0
votes

I would like to upload some data that is currently stored in postGreSQL to Google Bigquery to see how the two tools compare.

To move data around there are many options but the most user friendly (for me) one I found thus far leverages the power of python pandas.

sql = "SELECT * FROM {}".format(input_table_name)
i = 0
for chunk in pd.read_sql_query(sql , engine, chunksize=10000):
    print("Chunk number: ",i)
    i += 1
    df.to_gbq(destination_table="my_new_dataset.test_pandas",
              project_id = "aqueduct30",
              if_exists= "append" )

however this approach is rather slow and I was wondering what options I have to speed things up. My table has 11 million rows and 100 columns.
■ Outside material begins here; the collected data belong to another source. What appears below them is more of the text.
/-- R215–R217. -/
def Obligations.Waits : Prop :=
  (∀ (s : State) (c : Cur) (g : Guard) d a b n all rel l ds,
    CanIssue s c g (waitUses (s.wave c.wid) (s.iss c g) d a b n) ownLane → (s.iss c g).act.head? = some l →
    descsOf ((s.wave c.wid).kWord (s.iss c g) a.n) ((s.wave c.wid).kWord (s.iss c g) b.n) = .ok ds →
    (ds.any Desc.irrevocable = true → Irrevocable s c g) →
    (∀ x ∈ (condsOf s c g ds l).1, x.1 = true ∧ x.2.1 = .ok) →
    let r := waitOf s c g d n all (condsOf s c g ds l).1
    let w₀ := (condsOf s c g ds l).2.waitReads c.wid r
    w₀.badTags c.wid r = [] →
    let w := if rel then (s.iss c g).act.foldl (fun w l => w.releaseAll c.wid l) w₀ else w₀
    exec (.wait g d a b n all rel) s = .next (s.done c g clsCtrl 1
      (if (w.latch c.wid r).done then
        ((w.waitAcquire c.wid (w.latch c.wid r)).modWave c.wid fun v =>
          v.putAll (s.iss c g) d fun _ => [BitVec.ofNat 32 (w.latch c.wid r).latched.toNat]).advance (s.iss c g)
      else w.parkWait (s.iss c g) (w.latch c.wid r)))) ∧
  (∀ (s : State) wid lane x r, ParkedWait s wid lane x r → r.bara = false →
    (∃ d, r.deadline = some d ∧ (s.dev.sys.gtick - d).toNat < 2 ^ 63) →
    ∃ (t : State) (v : Wave), exec (.waitTimeout wid lane) s = .next t ∧ t.wave wid = v.settle ∧ t.mem = s.mem ∧
      LeftWait s wid x r (BitVec.ofNat 32 ((s.work.latch wid r).latched.toNat +
        if (s.work.latch wid r).done then 0 else 16)) v) ∧
  (∀ (s : State) wid lane x r, (s.wave wid).splitOf lane = some x → x.wait = some r →
    (∀ d, r.deadline = some d → ¬ (s.dev.sys.gtick - d).toNat < 2 ^ 63) → exec (.waitTimeout wid lane) s = .next s) ∧
  (∀ (s : State) wid lane x r, ParkedWait s wid lane x r → r.bara = false → (s.work.latch wid r).done = true →
    ∃ (t : State) (v : Wave), exec (.waitWordReread wid lane) s = .next t ∧ t.wave wid = v.settle ∧ t.mem = s.mem ∧
      LeftWait s wid x r (BitVec.ofNat 32 (s.work.latch wid r).latched.toNat) v) ∧
  (∀ (s : State) wid lane x r, ParkedWait s wid lane x r → (s.work.latch wid r).done = false →
    ∃ (t : State), exec (.waitWordReread wid lane) s = .next t ∧
      t.wave wid = ((s.wave wid).mapSplits fun t => if t.mask = x.mask ∧ t.wait = some r then
        { t with wait := some (s.work.latch wid r) } else t).settle)

/-! ### Ends of lanes, shapes and engines (04 R107, 13) -/

/-- The state that an event's working state stands for. -/
def landed (s : State) (w : Work) : State := ⟨applyLog w.log s.mem, w.dev⟩

/-- Wave `v` after lanes have ended (R107): they are dead and in no split, and every other lane lives as it did. -/
structure LanesGone (u v : Wave) (ls : List Nat) : Prop where
  dead : ∀ l ∈ ls, (v.lane l).alive = false
  living : ∀ l, l ∉ ls → (v.lane l).alive = (u.lane l).alive
  out : ∀ x ∈ v.splits, ∀ l ∈ ls, x.mask.getLsbD l = false
  discarded : ∀ o ∈ v.outs, o.2.lane ∈ ls → o.2.toK = true

/-- R107. -/
def Obligations.LanesAndWavesEnd : Prop :=
  (∀ (s : State) (c : Cur) (g : Guard), CanIssue s c g ⟨[], none⟩ ownLane →
    s.work.finHeld c.wid (s.iss c g).act = [] →
    let w := ((s.iss c g).act.foldl (fun w l => w.exitLane c.wid l) (s.work.stamp c)).transfer (s.iss c g) []
    exec (.exit g) s = .next (s.done c g clsCtrl 1 w.w) ∧
      ∃ v, (s.done c g clsCtrl 1 w.w).wave c.wid = v.settle ∧ LanesGone (s.wave c.wid) v (s.iss c g).act) ∧
  (∀ (s : State) wid v, mget? s.dev.waves wid = some v → v.living = [] → v.outs = [] → v.cpas = [] →
    ∃ t, exec (.waveEnd wid) s = .next t ∧ mget? t.dev.waves wid = none ∧ wid ∉ (t.block v.bid).waves ∧
      ∀ j, j ∈ (s.block v.bid).waves → j ≠ wid → j ∈ (t.block v.bid).waves) ∧
  (∀ (s : State) wid, (∀ v, mget? s.dev.waves wid = some v → v.living ≠ [] ∨ v.outs ≠ [] ∨ v.cpas ≠ []) →
    exec (.waveEnd wid) s = .next s)

/-- A state with a shape register of the split's block replaced. -/
def withShape (s : State) (c : Cur) (g : Guard) (n : BitVec 4) (r : BitVec 512) : State :=
  s.withBlock (s.iss c g).bid fun b => { b with sh := mset b.sh n.toNat r 0 }

/-- A shape register of the split's block. -/
def shapeOf (s : State) (c : Cur) (g : Guard) (n : BitVec 4) : BitVec 512 := mget (s.block (s.iss c g).bid).sh n.toNat 0

/-- The bytes of a shape register. -/
def recordByte (r : BitVec 512) (i : Nat) : Byte := BitVec.ofNat 8 (r.toNat / 256 ^ i)

/-- The value that SHSET takes from a lane: a pair for the wide fields (R234). -/
def shArg (s : State) (c : Cur) (g : Guard) (f : ShField) (a : Src) (l : Nat) : Nat :=
  if f.wide then ((s.wave c.wid).val64 (s.iss c g) a.reg l).toNat else ((s.wave c.wid).val (s.iss c g) a.reg l).toNat

/-- The lead lane's access of 64 bytes of scratchpad is aligned and inside it (R233). -/
def ShapeSlot (s : State) (c : Cur) (g : Guard) (a : Src) (off : BitVec 16) (l : Nat) : Prop :=
  (s.iss c g).act.head? = some l ∧ eaOf s c g a off l % 64 = 0 ∧
    eaOf s c g a off l + 64 ≤ (s.launch (s.iss c g).lid).beta

/-- The lead lane's check of 64 bytes of global memory (R233). -/
def shapeAim (s : State) (c : Cur) (g : Guard) (acc : Acc) (a : Src) (off : BitVec 16) (l : Nat) : (Motion × Acs) × Work :=
  let x := (s.work.stamp c).aim (s.iss c g) .g acc 64 64 l ((s.wave c.wid).ea (s.iss c g) .g a.reg off l)
  (x.2.plainLine x.1, x.2)

/-- R233–R235. -/
def Obligations.Shapes : Prop :=
  (∀ (s : State) (c : Cur) (g : Guard) sh a off l, CanIssue s c g ⟨[addrUse a .c], none⟩ ownLane →
    ShapeSlot s c g a off l → s.work.badData (PAddr.scratch (s.iss c g).bid (eaOf s c g a off l)).key 64 = false →
    ∃ t r, exec (.shld g sh a true off) s = .next t ∧
      Issued (withShape s c g sh r) t c g [chargeOf g clsLd 4] 0 ((s.wave c.wid).goOn c.entry s.stamp) ∧
      ∀ i < 64, recordByte r i = s.byte (PAddr.scratch (s.iss c g).bid (eaOf s c g a off l + i)).key) ∧
  (∀ (s : State) (c : Cur) (g : Guard) sh a off l, Safe s → CanIssue s c g ⟨[addrUse a .c], none⟩ ownLane →
    ShapeSlot s c g a off l →
    let key := (PAddr.scratch (s.iss c g).bid (eaOf s c g a off l)).key
    ∃ t, exec (.shst g sh a true off) s = .next t ∧
      Issued (storedState s t [l] (fun _ => key) 64) t c g [chargeOf g clsSt 4] 0
        ((s.wave c.wid).goOn c.entry s.stamp) ∧
      ∀ k, t.byte k = if coversByte key 64 k then recordByte (shapeOf s c g sh) ((k - key) / 8) else s.byte k) ∧
  (∀ (s : State) (c : Cur) (g : Guard) sh a off l p, CanIssue s c g ⟨[addrUse a .g], none⟩ ownLane →
    (s.iss c g).act.head? = some l → Irrevocable s c g →
    let x := shapeAim s c g .r a off l
    x.1.1 = .ok → x.1.2.phys = some p → x.2.badData x.1.2.key 64 = false →
    exec (.shld g sh a false off) s = .next (s.done c g clsLd 4
      ((((x.2.readVia (s.iss c g).ctx (s.iss c g).core p 64).2.setShape (s.iss c g).bid sh
        (shOfBytes (x.2.readVia (s.iss c g).ctx (s.iss c g).core p 64).1)).advance (s.iss c g))))) ∧
  (∀ (s : State) (c : Cur) (g : Guard) sh a off l p, CanIssue s c g ⟨[addrUse a .g], none⟩ ownLane →
    (s.iss c g).act.head? = some l → Irrevocable s c g →
    let x := shapeAim s c g .w a off l
    x.1.1 = .ok → x.1.2.phys = some p →
    exec (.shst g sh a false off) s = .next (s.done c g clsSt 4
      (((x.2.writeVia (s.iss c g).core p (shBytes (x.2.shape (s.iss c g).bid sh))).awaitAck x.2 (s.iss c g) x.1.2 true).advance
        (s.iss c g)))) ∧
  (∀ (s : State) (c : Cur) (g : Guard) sh f a l r, CanIssue s c g ⟨[useOf a (ShField.regs f) 0], none⟩ ownLane →
    (s.iss c g).act.head? = some l → shSetField (shapeOf s c g sh) f (shArg s c g f a l) = some r →
    (shapeSlots r = 0 ∨ shSlotBytes r = 0 ∨ shRingEnd r ≤ (s.launch (s.iss c g).lid).beta) →
    (∃ t, exec (.shset g sh f a) s = .next t ∧
      Issued (withShape s c g sh r) t c g [chargeOf g clsCtrl 1] 0 ((s.wave c.wid).goOn c.entry s.stamp)) ∧
    shGetField r f = shArg s c g f a l ∧ ∀ f', f' ≠ f → shGetField r f' = shGetField (shapeOf s c g sh) f') ∧
  (∀ d sh f, ResultsS (fun g => .shget g d sh f) ⟨[], some (d, ShField.regs f)⟩ d (ShField.regs f) clsCtrl
    (fun _ _ _ => True) fun s c g _ => wordsFrom (ShField.regs f) (shGetField (shapeOf s c g sh) f))

/-- The checks of CPA in its active lanes, one after the other (R236). -/
def cpaAims (s : State) (c : Cur) (g : Guard) (a b : Src) (n : Option Src) (off : BitVec 16) :
    List (Motion × Acs × List (Phys × Nat)) × Work :=
  (s.iss c g).act.foldl (fun (r : List (Motion × Acs × List (Phys × Nat)) × Work) l =>
    let x := r.2.aimCpa (s.iss c g) l ((s.wave c.wid).ea (s.iss c g) .c a.reg off l)
      ((s.wave c.wid).val64 (s.iss c g) b.reg l).toNat (cpaCount (n.map fun y => (s.wave c.wid).val (s.iss c g) y.reg l))
    (r.1 ++ [x.1], x.2)) ([], s.work.stamp c)

/-- The uses of CPA. -/
def cpaUses (a b : Src) (n : Option Src) : List Use :=
  [useOf a 1 0, useOf b 2 1] ++ (match n with
    | some x => [useOf x 1 2]
    | none => [])

/-- R236, R237. -/
def Obligations.Copies : Prop :=
  (∀ (s : State) (c : Cur) (g : Guard) a b n tag off, CanIssue s c g ⟨cpaUses a b n, none⟩ ownLane → Irrevocable s c g →
    neverGuard g = false → (s.wave c.wid).tagCount tag ≠ 63 →
    let r := cpaAims s c g a b n off
    (∀ x ∈ r.1, x.1 = .ok) →
    exec (.cpa g a b n tag off) s = .next (s.done c g clsCopy (s.iss c g).act.length
      ((r.2.modWave c.wid fun v => { v with cpas := fallCpas [] (v.cpas ++ [⟨tag, r.1.map fun x =>
        r.2.cpaLane x.2.1 ((s.wave c.wid).val64 (s.iss c g) b.reg x.2.1.lane).toNat x.2.2⟩]) }).advance (s.iss c g)))) ∧
  (∀ (s : State) (c : Cur) (g : Guard) a b n tag off, CanIssue s c g ⟨cpaUses a b n, none⟩ ownLane →
    neverGuard g = true →
    ∃ t, exec (.cpa g a b n tag off) s = .next t ∧
      Issued s t c g [(clsCtrl, 1)] 0 ((s.wave c.wid).goOn c.entry s.stamp)) ∧
  (∀ (s : State) wid (x : CpaLane) (tag : BitVec 2) rest, Safe s → (s.wave wid).cpas = ⟨tag, [x]⟩ :: rest → x.bad = none →
    x.bytes.length = 32 → (∀ o ∈ rest, o.tag = tag → o.lanes = []) → s.work.viaHeld x.via = false →
    ∃ t, exec (.cpaLand wid tag) s = .next t ∧ (t.wave wid).cpas = fallCpas [] (⟨tag, []⟩ :: rest) ∧
      ∀ k, t.byte k = if coversByte x.dst 32 k then x.bytes.getD ((k - x.dst) / 8) 0 else s.byte k) ∧
  (∀ (s : State) wid (tag : BitVec 2), (∀ o ∈ (s.wave wid).cpas, o.tag = tag → o.lanes = []) →
    exec (.cpaLand wid tag) s = .next s)

/-- The transfer that a BCOPY opens or joins (R239). -/
def bcopyOf (s : State) (c : Cur) (g : Guard) (st : Bool) (sh cnt : BitVec 4) (bar : Option (BitVec 4))
    (f : Option (BitVec 64)) : Transfer :=
  ((s.block (s.iss c g).bid).pendingOf sh).getD
    ⟨sh, (s.iss c g).bid, shapeOf s c g sh, st, cnt.toNat + 1, [], bar, f, 0⟩

/-- The other pending transfers of the split's block. -/
def otherPending (s : State) (c : Cur) (g : Guard) (sh : BitVec 4) : List Transfer :=
  (s.block (s.iss c g).bid).pending.filter fun x => x.sh != sh

/-- A block whose barrier counts one more engine operation (R218). -/
def Sys2Proof.Machine.Block.pended (b : Block) (bar : Option (BitVec 4)) : Block :=
  match bar with
  | none => b
  | some n =>
    let x := mget b.bars n.toNat Barrier.blank
    { b with bars := mput b.bars n.toNat { x with pend := x.pend + 1 } }

/-- The future that an engine instruction names in its lead lane. -/
def futOf (s : State) (c : Cur) (g : Guard) (fut : Option Src) (l : Nat) : Option (BitVec 64) :=
  fut.map fun b => (s.wave c.wid).val64 (s.iss c g) b.reg l

/-- A key of a block's scratchpad from one offset up to another. -/
def inScratch (bid lo hi k : Nat) : Prop := k % 8 = 3 ∧ bid * 2 ^ 20 + lo ≤ k / 8 ∧ k / 8 < bid * 2 ^ 20 + hi

/-- R238, R239. -/
def Obligations.BlockCopies : Prop :=
  (∀ (s : State) (c : Cur) (g : Guard) st sh cnt idx bar fut l, CanIssue s c g ⟨futUse fut 1, none⟩ ownLane →
    Irrevocable s c g → (s.iss c g).act.head? = some l →
    let f := futOf s c g fut l
    let x := bcopyOf s c g st sh cnt bar f
    s.work.shapeCheck (s.iss c g) l x.shape false = .ok → s.work.engineNames (s.iss c g) l bar f = .ok →
    x.st = st → x.count = cnt.toNat + 1 → x.bar = bar → x.fut = f → x.sh = sh → idx.toNat ∉ x.slices →
    let up := fun (b : Block) => if ((s.block (s.iss c g).bid).pendingOf sh).isNone then b.pended bar else b
    ∃ t, exec (.bcopy g st sh cnt idx bar fut) s = .next t ∧
      Issued (if x.slices.length + 1 = x.count then
          (s.withBlock (s.iss c g).bid fun b => { up b with pending := otherPending s c g sh }).withCore (s.iss c g).core
            fun k => { k with xfers := k.xfers ++ [{ x with slices := idx.toNat :: x.slices }] }
        else s.withBlock (s.iss c g).bid fun b =>
          { up b with pending := otherPending s c g sh ++ [{ x with slices := idx.toNat :: x.slices }] })
        t c g [chargeOf g clsCopy 0] 0 ((s.wave c.wid).goOn c.entry s.stamp)) ∧
  (∀ (s : State) core x rest, Safe s → (s.core core).xfers = x :: rest → s.work.enginesRun core = true →
    (s.core core).transferFree = true → (s.work.moveTransfer core x).1.2 = .all → x.fut = none → x.done ≤ shElems x.shape →
    ∃ t, exec (.bcopyTransferComplete core) s = .next t ∧ (t.core core).xfers = rest ∧
      (x.st = false → ∀ k, ¬ inScratch x.bid (shRing x.shape)
        (shRing x.shape + s.work.elemBytes (s.work.blid x.bid) x.shape * shElems x.shape) k → t.byte k = s.byte k) ∧
      (x.st = true → ∀ k, k % 8 = 3 → t.byte k = s.byte k)) ∧
  (∀ (s : State) core, (s.core core).xfers = [] ∨ s.work.enginesRun core = false ∨
      (∃ x ∈ (s.core core).resolves, x.e = .transfer) → exec (.bcopyTransferComplete core) s = .next s) ∧
  (∀ (s : State) core e, s.work.enginesRun core = false → exec (.engineStop core e) s = .next s) ∧
  (∀ (s : State) core x rest code line, (s.core core).xfers = x :: rest → s.work.enginesRun core = true →
    (s.core core).transferFree = true → (s.work.moveTransfer core x).1.2 = .stop code line →
    ∃ t, exec (.engineStop core .transfer) s = .next t ∧ (t.core core).xfers = rest)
The postGreSQL is on AWS RDS and I call python from an Amazon EC2 instance. Both are large and fast. I am currently not using multiple processors although there are 16 available.

1
We shift new data (daily partitions) daily from PG to Bigquery and for most cases we use program in golang. But for really huge tables like ~100 milions rows approx 20GB size we use bash script which wraps up export from PG into CSV format and load to BQ using bq command line tools. Because with golang program it took several hours. Script covers also conversion of table structure into data types used on BQ - postgresql.freeideas.cz/… - JosMac

1 Answers

2
votes

As alluded to by the comment from JosMac, your solution/approach simply won't scale with large datasets. As you're already running on AWS/RDS then something like the following would be better in my opinion:

  1. Export Postgres table(s) to S3
  2. Use the GCS transfer service to pull export from S3 into GCS
  3. Load directly into BigQuery from GCS (consider automating this pipeline using Cloud Functions and Dataflow)